Activity:
Of all the entries below, only the lines from the one with "reading (R12). -/" up to and including the one with "unmeasured := if" are to be duplicated exactly.

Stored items

-- ==== Sys2Proof/Machine/Measurement.lean ====
section
/-! DEFINITION. The measurement block, phase supervision by record, and the watch comparators (chapters 1 and 9): the commands
DATA_READY, RECORD_ABANDONED, ACCEPTED_RECORD and MEASUREMENT_STALE. -/

namespace Sys2Proof.Machine

/-! ### Readings and sums (R12 to R14) -/

/-- The largest magnitude of a held reading. -/
def maxReading : Int := 1000

/-- A held state after one reading (R12). -/
def Held.read (r : Reading) (h : Held) : Held :=
  if r.valid then
    { h with
      value := max (-maxReading) (min maxReading r.value)
      saturated := decide (maxReading < r.value) || decide (r.value < -maxReading)
      unmeasured := false
      invalid := 0 }
  else
    { h with
      invalid := min 3 (h.invalid + 1)
      unmeasured := if 3 ≤ h.invalid + 1 then true else h.unmeasured }

/-- Every configured connection's reading is taken; a reading the record lacks counts as invalid (R12, R17).
(DESIGN CHOICE, log entry 27, safe) -/
def State.takeReadings (rs : List Reading) (s : State) : State :=
  { s with
    meas := { s.meas with
      held := s.meas.held.mapIdx fun i h => if s.configured i then h.read (rs.getD i ⟨0, false⟩) else h } }

/-- Where a connection counts, and with what current (R13): on its current phase with its held reading, or while MOVING on its
from-phase with its pre-move value. -/
def State.placement (s : State) (i : Nat) : Option (Phase × Int) :=
  if s.configured i && (s.attrOf i == .movable || s.attrOf i == .fixed) then
    match (s.conn i).st with
    | .steady | .resting | .faulted => (s.conn i).cur.map fun p => (p, (s.held i).value)
    | .moving => (s.conn i).note.map fun n => (n.src, (s.held i).preMove.getD (s.held i).value)
    | .dark | .darkLocked | .unconfigured => none
  else none

/-- The sum of placed currents over the connections that satisfy a condition. -/
def State.placedSum (s : State) (f : Nat → Bool) : Vec :=
  (List.range 32).foldl
    (fun v i =>
      match s.placement i with
      | some (p, c) => if f i then v.set p (v.get p + c) else v
      | none => v)
    ⟨0, 0, 0⟩

/-- The number of connections placed on each phase (R93). -/
def State.placedCounts (s : State) : Ph3 Nat :=
  (List.range 32).foldl
    (fun v i =>
      match s.placement i with
      | some (p, _) => v.set p (v.get p + 1)
      | none => v)
    ⟨0, 0, 0⟩

/-- The local vector and the way currents are derived (R13, R14). -/
def State.deriveSums (s : State) : State :=
  { s with
    meas := { s.meas with
      vec := s.placedSum fun _ => true
      ways := (List.range 4).map fun k => s.placedSum fun i => s.wayOf i == k } }

/-- The record snapshot: the planner's progress as it stood when the handling was taken, with the vector and the counts the same
handling derives (R94). -/
def State.takeSnapshot (p : Planner) (s : State) : State :=
  { s with
    line := { s.line with
      snap := ⟨s.meas.vec, s.placedCounts, p.st == .executing, p.progress, p.last⟩ } }

/-! ### Phase supervision by record (R7, R8) -/

/-- The return threshold: the loss threshold plus 5.0 V (section 1.3). -/
def State.returnThr (s : State) : Nat := s.conf.lossThr + 50

/-- The return count of a LOST phase after a record (R8). -/
def nextReturns (good mark : Bool) (count : Nat) : Nat := if good then if mark then count + 1 else 1 else 0

/-- One phase's voltage is examined: a PRESENT phase below the loss threshold is lost; a LOST phase counts toward its return (R7,
R8). -/
def State.examine (volts : Ph3 Nat) (s : State) (p : Phase) : State :=
  let x := s.phases.get p
  if x.present then
    if volts.get p < s.conf.lossThr then s.phaseLoss p else s
  else
    let n := nextReturns (decide (s.returnThr ≤ volts.get p)) x.mark x.returns
    if 2 ≤ n then s.phaseReturn p else s.modPhase p fun y => { y with returns := n }

/-- Supervision examines the three phases in order, and then clears every crossing-seen mark (R8). -/
def State.supervise (volts : Ph3 Nat) (s : State) : State :=
  let t := Phase.all.foldl (State.examine volts) s
  { t with phases := t.phases.map fun x => { x with mark := false } }

/-! ### Comparators (R150 to R153) -/

/-- The value of a comparator source (R42). -/
def State.sourceValue (s : State) : Source → Int
  | .feederNeutral => neutral s.feederView
  | .localNeutral => neutral s.meas.vec
  | .feederPhase p => s.feederView.get p
  | .localPhase p => s.meas.vec.get p
  | .way k p => (wayVec s.meas.ways k).get p

/-- The result of a condition (R151). -/
def Cond.holds : Cond → Int → Int → Bool
  | .above, x, v => decide (v < x)
  | .below, x, v => decide (x < v)
  | .atOrAbove, x, v => decide (v ≤ x)
  | .atOrBelow, x, v => decide (x ≤ v)

/-- A comparator's action, handed to the planner in ACTIVE only (R152, R153). `taken` says that this record has given an evaluation
already: a second request is then dropped. -/
def State.takeAction (a : Action) (taken : Bool) (s : State) : State :=
  if s.isActive then
    match a with
    | .flag => s
    | .evaluate => if taken then s else s.evalOnTrigger
    | .hold => s.issueHold s.conf.holdTime .comparator
  else s

/-- Comparator `k`, of definition `d`, fires at this evaluation: it is enabled and its result turns true (R151, R152). -/
def State.fires (s : State) (k : Nat) (d : CompDef) : Bool :=
  d.enable && d.cond.holds (s.sourceValue d.source) d.value && !(s.comps.getD k false)

/-- The record gives its evaluation at comparator `k`: it fires with EVALUATE, and the evaluation is taken (R128, R153). -/
def State.evaluatesAt (s : State) (k : Nat) : Bool :=
  s.conf.comps[k]?.any fun d => s.fires k d && d.action == .evaluate && s.canEvaluate

/-- Comparator `k` is evaluated when enabled; it fires when its result turns true (R151, R152). -/
def State.compare (taken : Bool) (s : State) (k : Nat) : State :=
  match s.conf.comps[k]? with
  | none => s
  | some d =>
    if d.enable then
      let t := { s with comps := s.comps.set k (d.cond.holds (s.sourceValue d.source) d.value) }
      if s.fires k d then (t.setFlag (Flag.comparator k)).takeAction d.action taken else t
    else s

/-- Comparators `k` to 3 are evaluated, in index order, with at most one evaluation among them (R151, R153). -/
def State.compareFrom (taken : Bool) (s : State) : List Nat → State
  | [] => s
  | k :: rest => State.compareFrom (taken || s.evaluatesAt k) (s.compare taken k) rest

/-- Every enabled comparator is evaluated, in index order (R151). -/
def State.compareAll (s : State) : State := s.compareFrom false (List.range 4)

/-! ### The commands -/

/-- DATA_READY: declined with an acknowledge pulse in LOADING and CONFIG_FAULT, discarded with one when the window number repeats
the last accepted one, and otherwise read (R10, R11). Data-ready that has not fallen does not rise again.
(DESIGN CHOICE, log entry 26, safe) -/
def State.dataReady (w : Byte) (s : State) : State :=
  if s.mode.working then
    if s.meas.reading.isSome then s
    else if s.meas.lastWindow = some w then s.send .ack
    else { s with meas := { s.meas with reading := some w } }
  else s.send .ack

/-- DATA_READY (R10). -/
def execDataReady (w : Byte) (s : State) : Host.Outcome State Fault Refusal := .next (powered (State.dataReady w) s)

/-- RECORD_ABANDONED: the record being read is dropped with no effect (R10). -/
def execRecordAbandoned (s : State) : Host.Outcome State Fault Refusal :=
  .next (powered (fun t => { t with meas := { t.meas with reading := none } }) s)

/-- Steps 1 and 2 of R16 with the window number stored (R11), the snapshot taken (R94) and an unripe OUTCOME ripened (R96). -/
def State.recordTaken (w : Byte) (rs : List Reading) (s : State) : State :=
  let t := { s with meas := { s.meas with reading := none, lastWindow := some w } }
  let u := ((t.takeReadings rs).deriveSums).takeSnapshot s.planner
  u.ripen u.meas.vec

/-- Step 3 of R16: the measurement becomes FRESH with age 0 (R15). -/
def State.freshen (s : State) : State := { s with meas := { s.meas with fresh := true, age := 0 } }

/-- The handling of one accepted record, in the order of R16; its completion ends a move in SETTLING (R70). -/
def State.acceptRecord (w : Byte) (rs : List Reading) (volts : Ph3 Nat) (s : State) : State :=
  ((((s.recordTaken w rs).freshen).supervise volts).compareAll).endSettling

/-- ACCEPTED_RECORD: the record whose window number was read is fully read (R16). -/
def execAcceptedRecord (rs : List Reading) (volts : Ph3 Nat) (s : State) : Host.Outcome State Fault Refusal :=
  .next (powered
    (fun t =>
      match t.meas.reading with
      | some w => t.acceptRecord w rs volts
      | none => t) s)

/-- MEASUREMENT_STALE: the age of a FRESH measurement has reached 3 (R15). The tick that raises the age takes the change itself, and the row
finds none it has left. (DEDUCED, log entry 15, safe) -/
def execMeasurementStale (s : State) : Host.Outcome State Fault Refusal := .next (powered State.ageEnd s)

end Sys2Proof.Machine
end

Reply:
/-- A held state after one reading (R12). -/
def Held.read (r : Reading) (h : Held) : Held :=
  if r.valid then
    { h with
      value := max (-maxReading) (min maxReading r.value)
      saturated := decide (maxReading < r.value) || decide (r.value < -maxReading)
      unmeasured := false
      invalid := 0 }
  else
    { h with
      invalid := min 3 (h.invalid + 1)
      unmeasured := if 3 ≤ h.invalid + 1 then true else h.unmeasured }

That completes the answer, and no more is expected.